## EXERCISE BRIEF:
Read the records and gather each line that includes "plane".

(Stored items)
-=-=-
-- ==== Sys2Proof/Laws/KeepsFlags.lean ====
section
/-!
SUPPORT. Sys2Proof/Laws/KeepsFlags.lean: every operation of Flags.lean keeps the queue, the variant and the canonical form of
memory.
-/
namespace Sys2Proof.Machine

variable {s0 s : State} {loc n die plane inst : Nat} {b : Block} {st : Stamp} {words : List Nat}

theorem raiseMsi_keeps (hs : Keeps s0 s) : Keeps s0 (raiseMsi s loc b) := by
  unfold raiseMsi
  repeat' first
    | intro _
    | with_reducible first | assumption | apply keeps_fold | apply keeps_fold_fst | apply keeps_fold_visit
                           | apply setHdr_keeps | apply tickPageBy_keeps | apply cyc_keeps
    | with_reducible first | apply keeps_done | apply keeps_accepted | apply keepsOut_next | apply keepsOut_getD
                           | apply keeps_ite | apply keepsOut_ite | apply keeps_ite_eff | apply keeps_ite_fst
    | split | simp only [keeps_mk] | dsimp only

theorem hwSet_keeps (hs : Keeps s0 s) : Keeps s0 (hwSet s loc b n) := by
  unfold hwSet
  repeat' first
    | with_reducible first | assumption | apply cyc_keeps | apply setHdr_keeps | apply raiseMsi_keeps
    | split | dsimp only

theorem routeFails_keeps {s : State} {die : Nat} (hs : Keeps s0 s) : Keeps s0 (routeFails s die) := by
  unfold routeFails
  repeat' first
    | intro _
    | with_reducible first | assumption | apply keeps_fold | apply keeps_fold_fst | apply keeps_fold_visit
                           | apply hwSet_keeps
    | with_reducible first | apply keeps_done | apply keeps_accepted | apply keepsOut_next | apply keepsOut_getD
                           | apply keeps_ite | apply keepsOut_ite | apply keeps_ite_eff | apply keeps_ite_fst
    | split | simp only [keeps_mk] | dsimp only

theorem hwEvent_keeps (hs : Keeps s0 s) : Keeps s0 (hwEvent s loc b n) := by
  unfold hwEvent
  repeat' first
    | intro _
    | with_reducible first | assumption | apply keeps_fold | apply keeps_fold_fst | apply keeps_fold_visit
                           | apply hwSet_keeps | apply routeFails_keeps
    | with_reducible first | apply keeps_done | apply keeps_accepted | apply keepsOut_next | apply keepsOut_getD
                           | apply keeps_ite | apply keepsOut_ite | apply keeps_ite_eff | apply keeps_ite_fst
    | split | simp only [keeps_mk] | dsimp only

theorem raiseIrq_keeps (hs : Keeps s0 s) : Keeps s0 (raiseIrq s loc b) := by
  unfold raiseIrq
  repeat' first
    | intro _
    | with_reducible first | assumption | apply keeps_fold | apply keeps_fold_fst | apply keeps_fold_visit
                           | apply raiseMsi_keeps | apply routeFails_keeps
    | with_reducible first | apply keeps_done | apply keeps_accepted | apply keepsOut_next | apply keepsOut_getD
                           | apply keeps_ite | apply keepsOut_ite | apply keeps_ite_eff | apply keeps_ite_fst
    | split | simp only [keeps_mk] | dsimp only

theorem eventRec_keeps (hs : Keeps s0 s) : Keeps s0 (eventRec s die loc b st plane n inst words) := by
  unfold eventRec
  repeat' with_reducible
    first | assumption | apply record_keeps | apply hwEvent_keeps

end Sys2Proof.Machine
end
-=-=-
## TASK OUTPUT:
variable {s0 s : State} {loc n die plane inst : Nat} {b : Block} {st : Stamp} {words : List Nat}
theorem eventRec_keeps (hs : Keeps s0 s) : Keeps s0 (eventRec s die loc b st plane n inst words) := by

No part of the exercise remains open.